I was recently asked by one of my board members if we asked people who dropped out of services why they left. I had to admit that we didn’t do that. Like most, we conduct a very large client satisfaction survey annually and get good feedback from clients and parents of children in treatment.
We also conducted a referral source satisfaction survey for many years, but seldom got any good actionable feedback. Mostly we got the same complaints from the same people every year, who did not like some of our policies.
Always one to blame the patient, Freud believed that premature termination of psychoanalysis was generally related to being unsuitable for therapy, due to insufficient intelligence, the presence of psychosis, socioeconomic factors, or an early and dramatic manifestation of resistance that could not be overcome or worked through.
Freud said, “The patient now regards the analyst as no more than a stranger who is making disagreeable demands on him and he behaves towards him exactly like a child who does not like the stranger and does not believe anything he says.
Studies back in the 1950s indicated that 30% to 60% of those who initiated psychotherapy terminated within the first six months and the modal number of visits for psychotherapy often ranged from one to three visits.
By the 1980s, conventional wisdom was that about one-third of clients would be premature terminators. In 2012 Joshua Swift from the University of Alaska conducted a meta analysis and found a 20% drop out rate among adults in psychotherapy.
In 1974 Stanley P. Rosenzweig, From the Veteran Aministration's (VA) Clinic in Boston, examined dropout rates for group psychotherapy in a VA clinic setting. He looked at a number of patient and therapist variables but only found that lower levels of education were associated with higher dropout rates.

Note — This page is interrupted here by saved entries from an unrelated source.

-- ==== Sys2Proof/Machine/Kernel.lean ====
section
/-! DEFINITION. Running kernels, shared parts: a resident group and its lanes (R136 … R139, R161, R162), registers and
core store, writer tags and races (R169 … R173), memory requests of lanes. -/

namespace Sys2Proof.Machine

open Sys2Proof

/-! ## Groups -/

/-- A matrix engine with both sets empty. -/
def Mx.empty : Mx := ⟨[], [], [], []⟩

/-- A resident group of a running kernel, found by its core and its logical number. -/
structure KAt where
  no : Nat
  run : KRun
  grp : KGroup
  cmd : Cmd
  deriving DecidableEq, Repr

/-- The group with a logical number on a core, while its kernel runs: its command is the core's, or the one switched out
on it (R254). A group of a stopped kernel issues nothing (R173, R311). -/
def Dev.at? (d : Dev) (n g : Nat) : Option KAt :=
  d.kern.findSome? fun (no, r) =>
    match Tab.get? r.groups g, d.cur? r.vdev r.queue with
    | some x, some c =>
      if x.core == n && !r.stopped && c.no == no && c.phase == .running &&
          ((d.core n).busy == some no || (d.core n).switched == some no) then some ⟨no, r, x, c⟩
      else none
    | _, _ => none

/-- Replace the run of a kernel. -/
def Dev.setRun (d : Dev) (no : Nat) (r : KRun) : Dev := { d with kern := Tab.put d.kern no r }

/-- Change a group of a run. -/
def KRun.onG (g : Nat) (f : KGroup → KGroup) (r : KRun) : KRun :=
  match Tab.get? r.groups g with
  | some x => { r with groups := Tab.put r.groups g (f x) }
  | none => r

/-- Lanes of a mask. -/
def lanesOf (m : BitVec 32) : List Nat := (List.range 32).filter fun i => m.getLsbD i

/-- A mask with one lane. -/
def laneBit (i : Nat) : BitVec 32 := (1 : BitVec 32) <<< i

/-- Window size WS of a command's groups (R162). -/
def Cmd.ws (c : Cmd) : Nat := windowSize (groupsPerCore (hdrRegs c.hdr) (hdrGs c.hdr))

/-- The cohort number of a group (Table 7-2). -/
def Cmd.cohortOf (c : Cmd) (g : Nat) : Nat := g / max 1 (klCohort c.params)

/-- The logical thread number (Table 7-2). -/
def threadNo (g lane : Nat) : Nat := 32 * g + lane

/-! ## Registers and flags -/

/-- A register of a lane; one that nobody has written holds a timing-dependent value (R137), 0 where the sluice cleared it. -/
def KGroup.reg (x : KGroup) (lane r : Nat) : BitVec 32 := (Tab.get? x.regs (256 * lane + r)).getD
  (match x.fresh with | none => 0 | some k => Config.freeReg k lane r)

/-- A register pair, the low half first. -/
def KGroup.pair (x : KGroup) (lane r : Nat) : BitVec 64 := x.reg lane (r + 1) ++ x.reg lane r

/-- The operand of a number of bits in registers of a lane. -/
def KGroup.operand (x : KGroup) (lane r bits : Nat) : Nat :=
  if 32 < bits then (x.pair lane r).toNat else (x.reg lane r).toNat % 2 ^ bits

/-- Write consecutive registers of a lane. -/
def KGroup.setRegs (lane : Nat) : Nat → List (BitVec 32) → KGroup → KGroup
  | _, [], x => x
  | r, v :: vs, x => KGroup.setRegs lane (r + 1) vs { x with regs := Tab.put x.regs (256 * lane + r) v }

/-- The registers that hold a number of n bits: one up to 32 bits, else a pair, the low half first. -/
def regWords (bits v : Nat) : List (BitVec 32) :=
  if 32 < bits then [BitVec.ofNat 32 v, BitVec.ofNat 32 (v / 2 ^ 32)] else [BitVec.ofNat 32 v]

/-- Set flags of a lane (R139). -/
def KGroup.addFlags (lane : Nat) (f : FlagWord) (x : KGroup) : KGroup :=
  if f = 0 then x else { x with flags := Tab.put x.flags lane (Tab.getD x.flags lane 0 ||| f) }

/-- Registers that a lane waits for: loads and ordered operations in flight. -/
def pendingRegs (d : Dev) (a : KAt) (g lane : Nat) : List Nat :=
  let dest (m : MReq) : List Nat :=
    match m.dest with
    | .load g' l rd size => if m.cmd = a.no && g' = g && l = lane then (List.range (max 1 (size / 4))).map (rd + ·) else []
    | _ => []
  (d.mc.reqs.flatMap dest) ++ (d.mc.resps.flatMap fun p => dest p.req) ++
    (a.run.ordered.filter fun o => o.g == g && o.t == lane).flatMap fun o => [o.rd, o.rd + 1]

/-- The active lanes of an instruction: those of its mask that have not ended. It issues when none of them waits at a
barrier or for a register it uses; registers lie below REGS (R153). -/
def activeLanes (d : Dev) (a : KAt) (g : Nat) (mask : BitVec 32) (regs : List Nat) : Option (List Nat) :=
  let m := mask &&& ~~~ a.grp.ended
  if m == 0 || (m &&& (a.grp.atGroup ||| a.grp.atCohort)) != 0 || regs.any (fun r => decide (hdrRegs a.cmd.hdr ≤ r)) then none
  else
    let ls := lanesOf m
    if ls.any fun l => (pendingRegs d a g l).any fun r => regs.contains r then none else some ls
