/-- TotalVFs of the SR-IOV capability of each physical function (R348, R349). -/
def totalVfs : Nat := 64

/-- The virtual functions of a host port (R348). -/
def portVfs (p : Nat) : List Nat := (List.range totalVfs).map (totalVfs * p + ·)

/-- FUNCTION_LEVEL_RESET (R349, R350): a virtual function, or every one that a carrier function carries. The carrier of
port 0 is the manager function, whose own rings are handled as well (R523). -/
def doFlr (t : FlrTarget) (w : Wk) : Wk :=
  match t with
  | .vf v => if w.dev.barOpen v.val then resetVf v.val true w else w
  | .carrier p =>
    let w := (portVfs p.val).foldl (fun w v => resetVf v true w) w
    let w := w.on (unbindPort p.val)
    if p.val = 0 then
      w.on fun d =>
        let d := (cancelTaken mgr d).onFn mgr (Fn.reinit true)
        (List.range 256).foldl (fun d v => d.onMbx (256 + v) Mbx.senderReset) (dropAts mgr d)
    else w

/-- FUNCTION_LEVEL_RESET. -/
def execFunctionLevelReset (t : FlrTarget) (s : State) : Out := runMem (doFlr t) s

/-- VF_ENABLE (R348): the host enables or disables a virtual function; one that is disabled is re-initialised. -/
def doVfEnable (v : Nat) (on : Bool) (w : Wk) : Wk :=
  if (w.dev.vd v).enabled == on then w
  else
    let w := w.on fun d => d.onVd v fun x => { x with enabled := on }
    if on then w else resetVf v true w

/-- VF_ENABLE. -/
def execVfEnable (v : VDev) (on : Bool) (s : State) : Out := runMem (doVfEnable v.val on) s

/-! ## FREEZE (R366) -/

/-- Whether a window is bound to a virtual device (R235). -/
def Dev.windowed (d : Dev) (v : Nat) : Bool := d.mc.hdm.any fun h => match h.2.bound with | some b => b.1 == v | none => false

/-- FREEZE (R235, R366): no command becomes current or is dispatched. -/
def doFreeze (a : AdReq) (w : Wk) : Ans × Wk :=
  let v := fieldLe a.args 0 1
  if (w.dev.vd v).frozen || w.dev.windowed v then refuse stState w
  else (.later (.freeze v false), w.on fun d => d.onVd v fun x => { x with frozen := true })

/-- The notice of a refused migration request (R372): its status is read from the slot that was answered. -/
def noteRefusal (op : Nat) (before : Dev) (w : Wk) : Wk :=
  match before.nextSlot mgr with
  | none => w
  | some (i, bs) =>
    let st := fieldLe (Tab.getD (w.dev.fn mgr).respSlots i []) 0 2
    if slotOp bs ≠ op || Tab.getD (w.dev.fn mgr).respUsed i 0 = Tab.getD (before.fn mgr).respUsed i 0 || st = stOk || st = stUnknown then w
    else w.on (noteMigration ((bs.drop (if fieldLe bs 8 8 = 0 then 32 else 0)).headD 0).toNat op st)

/-- Run a migration row: the request, and the notice of its refusal. -/
def migrate (op : Nat) (row : AdRow) (body : AdReq → Wk → Ans × Wk) (w : Wk) : Wk :=
  let w := w.on (answerUnknown mgr 32)
  noteRefusal op w.dev (takeRequest mgr row body w)

/-- Every virtual device that a FREEZE waits on is looked at again. -/
def settleAll (d : Dev) : Dev := (d.vds.map Prod.fst).foldl (fun d v => settleFreeze v d) d

/-- FREEZE. -/
def execFreeze (s : State) : Out :=
  runMem (fun w => (migrate 0x0401 { adRow 0x0401 1 with whileA2 := true } doFreeze w).on settleAll) s

/-- Hold the current command of a queue at the end of the grace: an attempt is abandoned unless it has begun a collective
exchange; a command placed and not handed over gives its cores back (Table 14-7 steps 2 and 3). -/
def holdCmd (v q : Nat) (w : Wk) : Wk :=
  match w.dev.cur? v q with
  | none => w
  | some c =>
    if c.phase == .placed then
      w.on fun d => (freeCores c.no d).onCur v q fun c => { c with phase := .checked, cores := [], clusters := [], cohorts := [] }
    else if c.attempting && !(w.dev.fab.exchanges.any fun e => e.cmd == c.no) then abandonCmd v q w
    else w

/-- FREEZE_GRACE_EXPIRY (R366): 20 ms after a FREEZE was taken. -/
def doFreezeGrace (v : Nat) (w : Wk) : Wk :=
  match (w.dev.fn mgr).taken.find? fun t => t.2.op == .freeze v false with
  | none => w
  | some (slot, t) =>
    let w := w.on fun d => (d.advance 0 (t.since + graceTicks)).onFn mgr fun f =>
      { f with taken := Tab.put f.taken slot { t with op := .freeze v true } }
    (((w.dev.vd v).queues.map Prod.fst).foldl (fun w q => holdCmd v q w) w).on (settleFreeze v)

/-- FREEZE_GRACE_EXPIRY. -/
def execFreezeGraceExpiry (v : VDev) (s : State) : Out := runMem (doFreezeGrace v.val) s

/-! ## SAVE (R367, R368, Table 14-8) -/

/-- Section 9 of a blob: every byte of the sets that differs from an unlisted one. -/
def saveMemory (w : Wk) (v : Nat) : List (Nat × Nat × Byte × KeyId) :=
  let as := ((w.mem.cells.map Prod.fst) ++ (w.mem.keys.map Prod.fst)).eraseDups
  (w.dev.setsOf v).flatMap fun (s, e) => as.filterMap fun a =>
    (e.offsetOf a).map fun o => (s, o, w.mem.raw a, w.mem.keyAt a)

/-- Whether data of a virtual device is lost (R371): a poisoned line of a set, or a channel that no longer answers. -/
def Dev.lostData (d : Dev) (v : Nat) : Bool :=
  (d.setsOf v).any fun (_, e) => e.members.any fun m =>
    (d.die (m.1 / 32)).lost || !(d.chan m.1).serves || (d.chan m.1).lost || (d.chan m.1).poison.any fun a => (e.offsetOf a).isSome

/-- Under which number the READ of an imported slot of another package is sent for a SAVE. -/
def saveRead (v slot : Nat) : Nat := 65536 * (v + 1) + slot

/-- What the home of an imported slot has answered for a SAVE: state, value, error code. -/
def savedHome (d : Dev) (v slot : Nat) : Option (Nat × Nat × Nat) :=
  (d.fx.reads.find? fun x => x.1 == mgr && x.2.1 == saveRead v slot).map fun x => x.2.2

/-- The imported slots whose homes have not answered yet (R368). -/
def unreadSlots (d : Dev) (v : Nat) : List (Nat × FSlot) :=
  (d.vd v).slots.filter fun s => s.2.inUse && (match s.2.ref with | .cell _ => false | .proxy pv ps => !d.proxyFailed pv ps) &&
    (savedHome d v s.1).isNone

/-- Ask the homes of imported slots for the states that a SAVE needs, once each. -/
def askHomes (v : Nat) (d : Dev) : Dev :=
  (unreadSlots d v).foldl (fun d s =>
    if d.fx.remote.any fun x => x.src == .admin mgr (saveRead v s.1) then d
    else sendFence s.2.ref .read (.admin mgr (saveRead v s.1)) d) d

/-- The fence slots of a blob: those in use, and cells that only a command still refers to, numbered from 65,536. -/
def saveSlots (d : Dev) (v : Nat) : List (Nat × FSlot × FCell) :=
  let x := d.vd v
  let cell (r : FRef) : FCell := match r with
    | .cell k => if d.cellLost k then { d.cell k with state := 2, error := 0x11, value := 0 } else d.cell k
    | .proxy _ ps =>
      let (st, val, e) := (savedHome d v ps).getD (2, 0, 0x11)
      { FCell.reset with state := st, value := BitVec.ofNat 64 val, error := BitVec.ofNat 16 e }
  let slots := (x.slots.filter fun s => s.2.inUse).map fun s => (s.1, s.2, cell s.2.ref)
  let refs := (x.queues.flatMap fun q => q.2.cmds.flatMap fun c => c.sig.toList ++ c.waits).eraseDups
  let loose := refs.filter fun r => !(slots.any fun s => s.2.1.ref == r)
  slots ++ loose.zipIdx.map fun (r, i) =>
    (65536 + i, { FSlot.reset with ref := r, owned := (match r with | .cell k => (d.cell k).vdev == v | .proxy _ _ => false) }, cell r)

/-- The highest declared level of any command in a blob (Table 14-8). -/
def topAcl (x : Vd) : Nat := ((x.queues.flatMap fun q => q.2.cmds.map Cmd.acl).foldl max 0)

/-- The state blob of a virtual device. -/
def blobOf (w : Wk) (v : Nat) : Blob :=
  let d := w.dev
  let x := d.vd v
  { acl := topAcl x
    feat := (d.fn v).feat
    epoch := x.epoch
    fn := d.fn v
    mbxTo := d.mbxCh v
    mbxFrom := d.mbxCh (256 + v)
    notices := d.notices.filter fun n => n.vdev == v
    keys := (d.mc.keys.filter fun k => k.2.state == .loaded && k.2.vdev == v).map fun k => (k.1, k.2.key)
    table := x.table
    gen := x.gen
    sets := (d.setsOf v).map fun s => (s.1, s.2.log2n, s.2.len, s.2.members.map Prod.snd)
    parts := x.parts
    queues := x.queues
    slots := saveSlots d v
    ctxs := d.ctxs.filter fun c => c.2.vdev == v
    mem := saveMemory w v }

/-- The plaintext of a set, in set-offset order (Table 14-8, section 9). -/
def setPlain (w : Wk) (s : Nat) (e : SetEnt) : List Byte :=
  (List.range (2 ^ e.log2n * e.len * 65536)).map fun o => match decodePa w.dev (s * 2 ^ 38 + o) with
    | some (_, _, c, off) => w.mem.raw (cellAt c off)
    | none => emptyByte

/-- The chunks of 1 MiB of a section. -/
def mibChunks (bs : List Byte) : List (List Byte) :=
  (List.range ((bs.length + 1048575) / 1048576)).map fun i => (bs.drop (1048576 * i)).take 1048576

/-- Header and sealed chunks of a blob (R367): every section is encrypted with AES-GCM-256 in chunks, each with its own nonce of section
and chunk number, and the header carries the digest of the tags in order. DESIGN CHOICE (log entry 84): the header's fields lie in the
order of Table 14-8, a nonce is the section in 4 bytes and the chunk in 8, and the header up to its digest is the additional data. -/
def sealBlob (w : Wk) (v n : Nat) (b : Blob) : List Byte × List (List Byte) :=
  let plain (i : Nat) : List Byte := if i = 9 then (w.dev.setsOf v).flatMap fun s => setPlain w s.1 s.2 else Config.blobSection n i
  let key := natLe 32 (Config.migrationKey n).toNat
  let parts := ((List.range 9).map (· + 1)).flatMap fun i => (mibChunks (plain i)).zipIdx.map fun (bs, j) => (natLe 4 i ++ natLe 8 j, bs)
  let size := 74 + (parts.map fun p => p.2.length + 16).sum
  let head := [0x42, 0x56, 0x4D, 0x42] ++ natLe 4 1 ++ natLe 8 size ++ natLe 4 9 ++ natLe 2 b.acl ++ natLe 16 b.feat.toNat ++ natLe 4 b.epoch.toNat
  let done := parts.map fun p =>
    let c := gcmText key p.1 p.2
    (c, natBlock (gcmTag key p.1 head c))
  (head ++ sha3_256 (done.flatMap Prod.snd), done.map fun p => p.1 ++ p.2)

/-- Where a SAVE writes (R367): to a range of the manager function at the host, chunk after chunk, or to the peer at a port. -/
def writeBlob (kind p addr v : Nat) (x : List Byte × List (List Byte)) (d : Dev) : Dev :=
  ((x.1 :: x.2).foldl (fun (e : Dev × Nat × Nat) bs =>
    (e.1.emit (if kind = 0 then .hostWrite mgr (addr + e.2.1) bs else .blobPart p v e.2.2 bs), e.2.1 + bs.length, e.2.2 + 1)) (d, 0, 0)).1

/-- The number of the next blob. -/
def Dev.nextBlob (d : Dev) : Nat := (d.blobs.map Prod.fst).foldl max 0 + 1

/-- SAVE (R367, R368, R371, R471). The operand says whether the destination is there, authentic and new enough. -/
def doSave (destOk : Bool) (a : AdReq) (w : Wk) : Ans × Wk :=
  let v := fieldLe a.args 0 1
  let d := w.dev
  if 2 ≤ fieldLe a.args 1 1 || 16 ≤ fieldLe a.args 2 1 then refuse stField w
  else if !(d.vd v).frozen || !d.atRest v || d.mgrWaits (DefOp.freezes v) || !destOk then refuse stState w
  else if !d.secUp then (.wait, w)
  else if d.lostData v then (.done stFailed 0x11 [], w)
  else if !(unreadSlots d v).isEmpty then (.wait, w.on (askHomes v))
  else
    let n := d.nextBlob
    let b := blobOf w v
    performed [] (w.on fun d =>
      let d := { d with blobs := Tab.put d.blobs n b, exports := d.exports.filter fun e => e.2.vdev != v }
      let d := d.onFx fun x => { x with reads := x.reads.filter fun y => !(y.1 == mgr && y.2.1 / 65536 == v + 1) }
      noteMigration v 0x0402 stOk (writeBlob (fieldLe a.args 1 1) (fieldLe a.args 2 1) (fieldLe a.args 3 8) v (sealBlob w v n b) (d.emit (.blobOut v n))))

/-- SAVE. -/
def execSave (destOk : Bool) (s : State) : Out :=
  runMem (migrate 0x0402 { adRow 0x0402 19 with whileA2 := true } (doSave destOk)) s

/-! ## RESTORE (R369, R471) -/

/-- Places for the members of saved sets on the channels of a composition, found by trying the channels in ascending order for each: the
members of a set lie on channels of their own, and each at its saved base, or else where other members end. None where the composition
cannot hold every set with its n and LEN (R369). A member to place is set, length and saved base; a placed one is set, length, channel and
base. -/
def placeAll (d : Dev) (chans : List Nat) : List (Nat × Nat × Nat) → List (Nat × Nat × Nat × Nat) → Option (List (Nat × Nat × Nat × Nat))
  | [], got => some got
  | (s, len, b) :: rest, got =>
    chans.findSome? fun c =>
      let here : List (Nat × Nat) := ((d.mc.sets.filter fun y => y.2.valid).flatMap fun y => (y.2.members.filter fun m => m.1 == c).map fun m => (m.2, y.2.len)) ++
        (got.filter fun g => g.2.2.1 == c).map fun g => (g.2.2.2, g.2.1)
      if got.any (fun g => g.1 == s && g.2.2.1 == c) || !(d.chan c).serves then none
      else (([b, 0] ++ here.map fun h => h.1 + h.2).eraseDups.filter fun a =>
          decide (a + len ≤ 23040) && !(here.any (rangesMeet (a, len)))).findSome? fun a =>
        placeAll d chans rest (got ++ [(s, len, c, a)])

/-- Rebuild the saved sets on a composition's channels, and their mirrors (R428). -/
def placeSets (v : Nat) (sets : List (Nat × Nat × Nat × List Nat)) (d : Dev) : Option Dev :=
  let chans := sortBy (fun n => (n, 0)) (d.vd v).chans
  let needs := sets.flatMap fun s => s.2.2.2.map fun b => (s.1, s.2.2.1, b)
  let mirror (o : Option Dev) (s : Nat × Nat × Nat × List Nat) : Option Dev := o.bind fun d =>
    (pickMirrors d (d.vd v) (d.set s.1).members).map fun l => d.onVd v fun x => { x with mirrors := Tab.put x.mirrors s.1 l }
  let placed := (placeAll d chans needs []).map fun got => sets.foldl (fun d s =>
    let ms := (got.filter fun g => g.1 == s.1).map fun g => (g.2.2.1, g.2.2.2)
    d.onMc fun m => { m with sets := Tab.put m.sets s.1 ⟨(d.vd v).epoch, s.2.2.1, v, s.2.1, true, ms⟩ }) d
  if (d.vd v).mirrored then sets.foldl mirror placed else placed

/-- A saved cell as it is restored (R368): a fence of another virtual device that is pending there fails with 0x0005. -/
def restoredCell (v : Nat) (s : FSlot) (c : FCell) : FCell :=
  let c := { c with vdev := v, lost := false }
  if !s.owned && c.state == 1 then { c with state := 2, error := 5 } else c

/-- Restore the fence slots: each fence gets a cell of the destination's dies. Answers where each saved fence went. -/
def placeFences (v : Nat) (slots : List (Nat × FSlot × FCell)) (d : Dev) : Option (List (FRef × FRef) × Dev) :=
  let own := slots.filter fun s => s.2.1.owned
  let rest := slots.filter fun s => !s.2.1.owned
  let one (o : Option (List (FRef × FRef) × Dev)) (s : Nat × FSlot × FCell) : Option (List (FRef × FRef) × Dev) :=
    o.bind fun (mp, d) =>
      let bind (r : FRef) (d : Dev) : Dev :=
        if s.1 < 65536 then d.onVd v fun x => { x with slots := Tab.put x.slots s.1 { s.2.1 with ref := r, pkg := 0 } } else d
      match mp.find? fun m => m.1 == s.2.1.ref with
      | some m => some (mp, bind m.2 d)
      | none =>
        match (d.vd v).dies.findSome? (freeCell d) with
        | none => none
        | some k =>
          let c := restoredCell v s.2.1 s.2.2
          some (mp ++ [(s.2.1.ref, .cell k)], bind (.cell k) (storeSet k (fun old => { c with gen := old.gen + 1 }) d))
  (own ++ rest).foldl one (some ([], d))

/-- Where a saved fence went. -/
def moved (mp : List (FRef × FRef)) (r : FRef) : FRef := ((mp.find? fun m => m.1 == r).map Prod.snd).getD r

/-- A saved command at the destination: new number and fences; the current one is held, to be checked again from its
inputs. -/
def restoredCmd (mp : List (FRef × FRef)) (base : Nat) (nos : List Nat) (cur : Bool) (c : Cmd) : Cmd :=
  let c := { c with no := base + nos.findIdx (· == c.no), sig := c.sig.map (moved mp), waits := c.waits.map (moved mp) }
  if cur then { c with phase := .waiting, waitsOk := [], cores := [], clusters := [], cohorts := [], avoid := [], ran := [] } else c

A 2007 Brazilian study, by Simone Hauck from the Hospital de Clinicas de Porto Alegre and her associates, examined a sample of psychoanalytic psychotherapy patients. They found a modest dropout rate of only 12.5%. They concluded that the severity of psychopathology alone didn’t predict dropout, but patients with lower levels of insight, and immature defenses, especially narcissistic, had higher premature termination rates.
In a 1985 study, Marie Greenspan and Nancy Kulish from the Northland Clinic in Southfield Michigan studied the characteristics of 273 cases of “premature terminators” from long term psychotherapy. They found that PhD psychologists had lower rates of premature terminators than MD or MSW therapists. Also therapists who had undergone personal therapy tended to have lower rates of dropouts. Higher dropout rates were also seen in patients who were Afro-American, had complaints of family or marital discord, were diagnosed as “depressive reactions” and were not middle-aged.
In 1987 Anna Kokotovic and Terence Tracy from the University of Illinois looked at therapy dropouts from a University Counseling Center and found that client satisfaction and the client’s perception of the therapist’s trustworthiness and expertise were associated with keeping scheduled appointments. Therapist attractiveness and client-therapist agreement on problem identification were unrelated to appointment keeping.